Data Visualization: “Master of None” in Data Analysis
Why We Need Data Visualization？
If you want to be a data analyst, mastering data visualization skills is essential, cause in most cases, the boss cares more about the results presented.
In addition, when these visualization results are presented in front of your eyes, you can intuitively experience the “beauty of data”. Pictures are far better than words in terms of content expression. It can not only reflect the authenticity of the data, but also give people a lot of imagination.
What are the Views of Data Visualization?
We have more than 10 kinds of visualization views commonly used, including text tables, maps, pie charts, horizontal bars, stacked bars, tree views, scatter plots, histograms, Gantt charts, scatter charts, bubble charts, etc.
Of course, you must not only master the use of these views, but also understand the purpose behind them. Here I divide them into the following 9 cases:
In the above cases, you may want to see the distribution of certain data or its trend over time, and so on. So before designing, you need to think about what you want to present to users, what characteristics of the data need to be highlighted, and what view to use for the presentation.

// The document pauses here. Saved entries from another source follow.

/-- Settles O31: `absorb_byte` either fills the block, and then permutes, or advances the cursor, which fits its byte. -/
theorem absbRule : Obligations.AbsbRule := by
  refine ⟨fun d => assembleWord_eq_or_data 0x10#8 0x00#8 d, reservedBitsRefused_of_opcodeMap (f := .d) rfl,
    fun d s hphase => exec_badPhase (beq_false_of_ne hphase), fun d s hphase hcursor => ?_⟩
  have hblock := cursor_in_block hcursor
  have habsorb := absorbByte_eq (S := s.arch.lanes) (b := d) hblock
  have hbytes : ∀ k, byteAt (xorByte s.arch.lanes ⟨s.arch.cursor.toNat, by omega⟩ d) k =
      if k.val = s.arch.cursor.toNat then byteAt s.arch.lanes k ^^^ d else byteAt s.arch.lanes k := fun k => by
    rw [byteAt_xorByte_eq_xor]
    split
    · rfl
    · exact BitVec.xor_zero
  by_cases hfull : s.arch.cursor.toNat + 1 = rate s.arch.mode
  · rw [if_pos hfull] at habsorb
    exact ⟨_, _, exec_absb_eq_next hphase habsorb, answered_acknowledge_withArch _ _, rfl, hphase, rfl, hbytes,
      fun hroom => absurd hfull (Nat.ne_of_lt hroom), fun _ => ⟨rfl, rfl⟩⟩
  · rw [if_neg hfull] at habsorb
    have hfits : s.arch.cursor.toNat + 1 < 2 ^ 8 := by omega
    exact ⟨_, _, exec_absb_eq_next hphase habsorb, answered_acknowledge_withArch _ _, rfl, hphase, rfl, hbytes,
      fun _ => ⟨rfl, (BitVec.toNat_ofNat _ _).trans (Nat.mod_eq_of_lt hfits)⟩, fun hroom => absurd hroom hfull⟩

/-- Settles O32: the padded lanes are two XORs, one on the other, so the byte hit by both takes both (R93). -/
theorem finalRule : Obligations.FinalRule := by
  refine ⟨rfl, reservedBitsRefused_of_opcodeMap (f := .z) rfl, fun s hphase => exec_badPhase (beq_false_of_ne hphase),
    fun s hphase hcursor => ?_⟩
  have hpad := pad_eq (S := s.arch.lanes) (b := Config.domainByte) (cursor_in_block hcursor)
  refine ⟨_, _, exec_final_eq_next hphase hpad, answered_acknowledge_withArch _ _, fun k => ?_, rfl, rfl, rfl, rfl, rfl⟩
  rw [byteAt_xorByte_eq_xor, byteAt_xorByte_eq_xor]
  rfl

/-- Settles O33: the range of the index is `inRange`, the digest length of MODE. -/
theorem rddRule : Obligations.RddRule := by
  refine ⟨fun a => assembleWord_noData 0x12#8 a, reservedBitsRefused_of_opcodeMap (f := .a) rfl,
    fun a s hphase => exec_badPhase (beq_false_of_ne hphase), fun a s hphase ha => ?_, fun a s _ hphase ha => ?_⟩
  · have hlegal : legal (.rdd a) s.arch.phase = true := beq_of_eq hphase
    exact exec_badIndex hlegal (decide_eq_false (Nat.not_lt.mpr ha))
  · exact ⟨_, exec_rdd_eq_next hphase ha, rfl, rfl, rfl⟩

end Sys2Proof.Machine
end

section
/-! When a command is answered BAD_PHASE (spec/42_variants_control.md R120; spec/30_encoding.md R52 stage 3). -/

namespace Sys2Proof.Machine

/-- BAD_PHASE is answered exactly when the phase check fails, whatever the index (R52 stage 3, R133). -/
theorem exec_eq_badPhase_iff (i : Instr) (s : State) :
    exec i s = .next (s.refuse .badPhase) ↔ legal i s.arch.phase = false := by
  refine ⟨fun h => ?_, exec_badPhase⟩
  rcases exec_next_cases h with ⟨hlegal, _⟩ | ⟨_, _, hindex⟩ | ⟨_, _, τ, d, _, hok⟩
  · exact hlegal
  · exact nomatch State.code_eq_of_respond_eq rfl hindex
  · exact nomatch State.code_eq_of_respond_eq (s := s) (t := s.withArch τ) rfl hok

/-- Settles O21: by `exec_eq_badPhase_iff` the table is that of `legal`: the rows no phase refuses, then the others phase by phase. -/
theorem legalityTable : Obligations.LegalityTable := by
  intro i s
  rw [exec_eq_badPhase_iff]
  cases i with
  | nop | clr | init m | rdsr a | ldb a => simp [legal]
  | absb d | final | rdd a | stb a d | theta | rhopi | chi | iota a | round a | perm =>
    cases s.arch.phase <;> simp [legal]

end Sys2Proof.Machine
end

section
/-! The control commands NOP, CLR, INIT and RDSR (spec/42_variants_control.md R112 to R115), which no phase refuses. -/

namespace Sys2Proof.Machine

/-- NOP acknowledges in every state (R114). -/
theorem exec_nop_eq_next (s : State) : exec .nop s = .next s.acknowledge := by
  rw [exec_nop, checked_passed rfl rfl]

/-- INIT m writes the whole architectural state, whatever it was, and acknowledges (R112). -/
theorem exec_init_eq_next (m : BitVec 2) (s : State) : exec (.init m) s =
    .next (s.withArch { lanes := zeroLanes, mode := m, phase := .absorb, cursor := 0#8 }).acknowledge := by
  rw [exec_init, checked_passed rfl rfl]

/-- RDSR a with an index in range answers byte `a` of STATUS (R115). -/
theorem exec_rdsr_eq_next {a : Byte} (ha : a.toNat < 2) (s : State) :
    exec (.rdsr a) s = .next (s.answer (statusByte s.arch ⟨a.toNat, ha⟩)) := by
  have hrange : inRange (.rdsr a) s.arch.mode = true := decide_eq_true ha
  rw [exec_rdsr, checked_passed rfl hrange]

/-- The low byte of STATUS is CURSOR (R15). -/
theorem statusByte_zero (σ : Arch) : statusByte σ 0 = σ.cursor := by
  rw [statusByte, statusWord]
  exact BitVec.extractLsb'_append_eq_right

/-- The high byte of STATUS is `{0b0000, PHASE, MODE}` (R15). -/
theorem statusByte_one (σ : Arch) : statusByte σ 1 = 0#4 ++ phaseBits σ.phase ++ σ.mode := by
  rw [statusByte, statusWord]
  exact BitVec.extractLsb'_append_eq_left

/-- RDSR 0 answers CURSOR (R115). -/
theorem exec_rdsr_zero (s : State) : exec (.rdsr 0#8) s = .next (s.answer s.arch.cursor) := by
  rw [← statusByte_zero]
  exact exec_rdsr_eq_next (by decide) s

/-- RDSR 1 answers `{0b0000, PHASE, MODE}` (R115). -/
theorem exec_rdsr_one (s : State) :
    exec (.rdsr 1#8) s = .next (s.answer (0#4 ++ phaseBits s.arch.phase ++ s.arch.mode)) := by
  rw [← statusByte_one]
  exact exec_rdsr_eq_next (by decide) s

/-- The index field of INIT's word is the mode, zero-extended (R54, R55). -/
theorem setWidth_aOperand_init (m : BitVec 2) : (aOperand (.init m)).setWidth 32 = m.setWidth 32 := by
  revert m; decide

/-- Settles O25: NOP is an acknowledgement and nothing else. -/
theorem nopRule : Obligations.NopRule :=
  ⟨rfl, reservedBitsRefused_of_opcodeMap (f := .z) rfl, fun s => ⟨_, exec_nop_eq_next s, rfl, rfl, rfl⟩⟩

/-- Settles O26: the reset values but for MODE by `exec_clr_eq_next`; the reset lanes are `zeroLanes`. -/
theorem clrRule : Obligations.ClrRule := by
  refine ⟨rfl, reservedBitsRefused_of_opcodeMap (f := .z) rfl, fun s => ?_⟩
  exact ⟨_, exec_clr_eq_next s, answered_acknowledge_withArch _ _, fun i => zeroLanes_getElem i.val i.isLt,
    rfl, rfl, rfl, rfl, rfl⟩

/-- Settles O27: the word has the mode as its index field; the new state is the one `exec_init_eq_next` writes. -/
theorem initRule : Obligations.InitRule := by
  refine ⟨fun m => ?_, reservedBitsRefused_of_opcodeMap (f := .m) rfl, fun m s => ?_⟩
  · rw [← setWidth_aOperand_init]
    exact assembleWord_noData 0x02#8 (aOperand (.init m))
  · exact ⟨_, exec_init_eq_next m s, answered_acknowledge_withArch _ _, fun i => zeroLanes_getElem i.val i.isLt,
      rfl, rfl, rfl, rfl⟩

/-- Settles O28: the answers by `exec_rdsr_zero` and `exec_rdsr_one`; the range of the index is `inRange`. -/
theorem rdsrRule : Obligations.RdsrRule :=
  ⟨assembleWord_noData 0x03#8, reservedBitsRefused_of_opcodeMap (f := .a) rfl,
    fun s => ⟨_, exec_rdsr_zero s, rfl, rfl, rfl⟩, fun s => ⟨_, exec_rdsr_one s, rfl, rfl, rfl⟩,
    fun _ _ ha => exec_badIndex rfl (decide_eq_false (Nat.not_lt.mpr ha))⟩

end Sys2Proof.Machine
end

section
/-! Raw byte access: LDB and STB (spec/42_variants_control.md R116, R117). -/

namespace Sys2Proof.Machine

/-- Byte `k` is lane `k div 8` shifted down by its `8 * (k mod 8)` lower bits and cut to eight (R30). -/
theorem byteAt_eq_ushiftRight (S : Lanes) (k : Fin 200) :
    byteAt S k = (S[k.val / 8] >>> (8 * (k.val % 8))).setWidth 8 :=
  laneByte_eq_ushiftRight _ _

/-- LDB a with an index in range answers that byte in every phase (R116). -/
theorem exec_ldb_eq_next {a : Byte} (ha : a.toNat < 200) (s : State) :
    exec (.ldb a) s = .next (s.answer (byteAt s.arch.lanes ⟨a.toNat, ha⟩)) := by
  have hrange : inRange (.ldb a) s.arch.mode = true := decide_eq_true ha
  rw [exec_ldb, checked_passed rfl hrange]

theorem idleOnly_stb (a d : Byte) : IdleOnly (.stb a d) := fun _ => rfl

/-- The word of STB has both operands: the index over the opcode, the data in the low byte (R55). -/
theorem encode_stb (a d : Byte) :
    encode (.stb a d) = 0x21000000#32 ||| (a.setWidth 32 <<< 16) ||| d.setWidth 32 :=
  calc assembleWord 0x21#8 a d
      = assembleWord 0x21#8 a 0x00#8 ||| d.setWidth 32 := assembleWord_eq_or_data _ _ _
    _ = 0x21000000#32 ||| (a.setWidth 32 <<< 16) ||| d.setWidth 32 := by rw [assembleWord_noData]; rfl
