-- ==== Sys2Proof/Config.lean ====
section
/-! DEFINITION. What an implementation fixes (R6, R7) and the free inputs of a step (R21, R24). -/

namespace Sys2Proof

/-- Parameter `DECODE_FAULT_POLICY` (R7, R208): what the step does after an unrecognized word. -/
inductive DecodeFaultPolicy where
  /-- `pc <- pc + 2`, the fault is reported, the machine goes on -/
  | skip
  /-- nothing changes and every later tick reports the same fault -/
  | halt
  deriving DecidableEq, Repr

/-- The parameters of R7 that the running machine depends on. `PC_WIDTH` and `DRAW_EDGE_POLICY` have one legal
value each (16, `clip`) and are built into the model; `FONT` and `PROGRAM` only shape the memory at reset
(Machine/HostPort.lean); `rnd` and `keys` are inputs. -/
structure Params where
  /-- `STACK_DEPTH`: a positive integer, or `none` for `unbounded` (R14) -/
  stackDepth : Option Nat
  decodeFaultPolicy : DecodeFaultPolicy
  deriving DecidableEq, Repr

/-- The defaults of R7: `STACK_DEPTH = 16`, `DECODE_FAULT_POLICY = skip`. -/
def Config.defaultParams : Params := { stackDepth := some 16, decodeFaultPolicy := .skip }

/-- Bytes of memory, addresses 0x000 to 0xFFF (R6, R20). -/
def Config.memorySize : Nat := 4096

/-- The program base and the entry point (R6, R241, R243). -/
def Config.programBase : Nat := 0x200

/-- The longest program image: 4096 − 512 bytes (R241). -/
def Config.programMax : Nat := 3584

/-- The font table's length: 16 glyphs of 5 bytes, at address 0x000 (R6, R27). -/
def Config.fontSize : Nat := 80

/-- FREE VALUE (R21, decision D16 of the spec): the key flags the host presents at the `n`-th step, bit `k` for
key `k`. No body: nothing about it can be evaluated or proved. -/
opaque Config.keysAt : Nat → BitVec 16

/-- FREE VALUE (R24, decision D15 of the spec): the random byte the host presents at the `n`-th step. -/
opaque Config.rndAt : Nat → Byte

end Sys2Proof
end

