-- ==== Sys2Proof/Certificates/Slice0/Obligations.lean ====
section
/-! DEFINITION. The statements for the provers, one per `def Obligations.<Name>`. Quantified over every state, so over
every parameter value, every `keys` and every `rnd`; a statement that needs the invariant says so. Effects are
stated through `readV`, `mem.read`, `fb.cell` and exact arithmetic on naturals, not through the model's updates. -/

open Sys2Proof Sys2Proof.Machine

/-! ## The decoder and the encoder -/

/-- R68, R78 (4): decoding the canonical word of an instruction gives it back, at every operand value. -/
def Obligations.DecodeEncodeRoundTrip : Prop := ∀ i : Instr, decode (encode i) = some i

/-- R73, R75, R78 (4): the encoder emits canonical words, and a canonical word that decodes is the encoding of what it
decodes to. Which nibbles are ignored is decision D21 of the spec (log 25). -/
def Obligations.CanonicalWordsAreEncodings : Prop :=
  (∀ i, canonicalWord (encode i) = true)
    ∧ ∀ w i, canonicalWord w = true → decode w = some i → encode i = w

/-- R68: `w` is the instruction of a row exactly when `w & mask = match`; row `k` is the kind with code `k` (R66). The
pairing of the F group is decision D20 of the spec (log 24: DEDUCED), the ignored nibbles its decision D21 (log 25).
-/
def Obligations.DecodeIsTheMatchingRow : Prop :=
  ∀ (w : Word) (k : Nat) (r : Row), opcodeRows[k]? = some r →
    (r.accepts w = true ↔ ∃ i, decode w = some i ∧ (kindCode i).toNat = k)

/-- R74: the unrecognized words are the four groups of its table. The pairing of the F group is decision D20 of the
spec (log 24: DEDUCED), the ignored nibbles its decision D21 (log 25). -/
def Obligations.UnrecognizedWordsAreFourGroups : Prop :=
  ∀ w : Word, decode w = none ↔
    (fieldN0 w = 0x0 ∧ fieldKK w ∉ ([0xE0, 0xEE] : List Byte))
      ∨ (fieldN0 w = 0x8 ∧ fieldN w ∈ ([0x8, 0x9, 0xA, 0xB, 0xC, 0xD, 0xF] : List Nibble))
      ∨ (fieldN0 w = 0xE ∧ fieldKK w ∉ ([0x9E, 0xA1] : List Byte))
      ∨ (fieldN0 w = 0xF
          ∧ fieldKK w ∉ ([0x07, 0x0A, 0x15, 0x18, 0x1E, 0x29, 0x33, 0x55, 0x65] : List Byte))

/-- R73, R78 (5): two words give the same instruction exactly when they differ only in an ignored nibble: `n1` for `n0
= 0`, `n3` for `n0` 5 and 9 (decision D21 of the spec, log 25). -/
def Obligations.OnlyIgnoredNibblesAreDropped : Prop :=
  ∀ (w u : Word) (i : Instr), decode w = some i →
    (decode u = some i ↔
      if fieldN0 w = 0x0 then fieldN0 u = 0x0 ∧ fieldKK u = fieldKK w
      else if fieldN0 w = 0x5 ∨ fieldN0 w = 0x9 then
        fieldN0 u = fieldN0 w ∧ fieldX u = fieldX w ∧ fieldY u = fieldY w
      else u = w)

/-- R65, R66, R79 (decision D2 of the spec, log 26): the ports of the decoder block: the operand ports carry the
word's bits, `kind` is the code of the decoded instruction (0 to 33), or 63 with `valid = 0`. -/
def Obligations.DecoderPortsCarryTheWord : Prop :=
  ∀ w : Word, (decoderPorts w).x.toNat = w.toNat / 256 % 16 ∧ (decoderPorts w).y.toNat = w.toNat / 16 % 16
    ∧ (decoderPorts w).n.toNat = w.toNat % 16 ∧ (decoderPorts w).kk.toNat = w.toNat % 256
    ∧ (decoderPorts w).nnn.toNat = w.toNat % 4096
    ∧ (decode w = none → (decoderPorts w).valid = false ∧ (decoderPorts w).kind.toNat = 63)
    ∧ ∀ i, decode w = some i → (decoderPorts w).valid = true ∧ (decoderPorts w).kind = kindCode i
        ∧ (decoderPorts w).kind.toNat ≤ 33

For example, if you want to show the distribution of a variable, you can show it in the form of a histogram. If you want to see the correlation and distribution between the two variables, you can use a scatter plot.
A view may have multiple expression purposes. For example, a scatter plot can both show the relationship between two variables and reflect their distribution. Similarly, if I want to see the distribution of the variables, I can use either a scatter plot or a histogram.
So, which view you want to use depends on what purpose you want the data to visualize.
What are the Data Visualization Tools?
So how to make the data into the views mentioned above? We need to use data visualization tools.
There are many of these tools, and I will introduce you from several dimensions.
Tableau is powerful in visual and flexible analysis, and its main users are professional data analysts. At the same time, it is highly used in work situations, so mastering Tableau is very helpful for promotion and job hunting. But Tableau is commercial software, and the fees are not low. There are some thresholds to get started, and a certain data foundation is required.
FineReport is completely free software for individual users. From visualization reports to dashboards, it can be done easily. And it has its professional solutions in many industries, which is also very easy to operate. FineReport can connect to business data in real-time and display them in time.
Front-end Visualization Components
The visualization components are based on web rendering technology. So you need to know a few typical web rendering technologies: Canvas, SVG, and WebGL. In simple terms, Canvas and SVG are the main 2D graphics technologies in HTML5, and WebGL is a 3D framework.
Canvas is suitable for bitmap, that is, it gives you a whiteboard, and you need to draw points by yourself. Canvas can draw complex animations. However, it comes with HTML5, so older browsers don’t support Canvas. ECharts is a visual component based on Canvas.
SVG uses XML format to define graphics. It is equivalent to using dots and lines to draw graphics. Compared to bitmaps, the file is relatively small, and any scaling will not be distorted. SVG is often used on icons and charts. Its biggest feature is that it supports most browsers, and dynamic interactivity is very easy to implement, such as inserting animation elements in SVG.
WebGL is a 3D drawing protocol that can render 3D picture technology in a web browser and can interact with users. Many of the cool 3D effects you see on web pages are basically rendered using WebGL. Three.js introduced below is based on the WebGL framework.
After understanding these web rendering protocols, let me take a look at these common visualization components: Echarts, D3, and Three.js.
Using data analysis tools, you must learn Python, of course, some people use the R. When using Python and R for data analysis, you must use the visualization part.
Let me briefly introduce how to use Python and R for data visualization.
Numerous visualization libraries are included in Python, such as Matplotlib, Seaborn, Bokeh, Plotly, Pyecharts, Mapbox, and Geoplotlib. The most frequently used ones are Matplotlib and Seaborn.
Matplotlib is a basic visualization library for Python. The plotting style is similar to MATLAB, so it is called Matplotlib. Generally learning Python data visualization starts from Matplotlib, and then learns other Python visualization libraries.
The picture below is the radar chart I made with Matplotlib.
Seaborn is an advanced visualization library based on Matplotlib. It has a more advanced package for Matplotlib to make mapping easier. You can use code to draw multi-dimensional data visualizations, such as the following example:
There are also many visualization libraries to choose from in R. These include the graphics package that comes with R and the toolkits ggplot2, ggmap, timevis, and plotly.
Among them, ggplot2 is an important plotting package in R. This toolkit separates data from plotting operations. The ggplot library has also been introduced in Python, so that ggplot can also be easily used in Python, and it is not much different from the ggplot2 code in R. With a little modification, it can be run directly in Python.
Today I introduced you to the view of data visualization, and then took you to explain the current mainstream data visualization tools. Tableau is a leader in the BI business intelligence industry and an essential tool for business data analysis in many large companies. FineReport is completely free for individual users and can make very cool big screens. If you use a programming language for data analysis and data visualization, then Python and R are also good choices.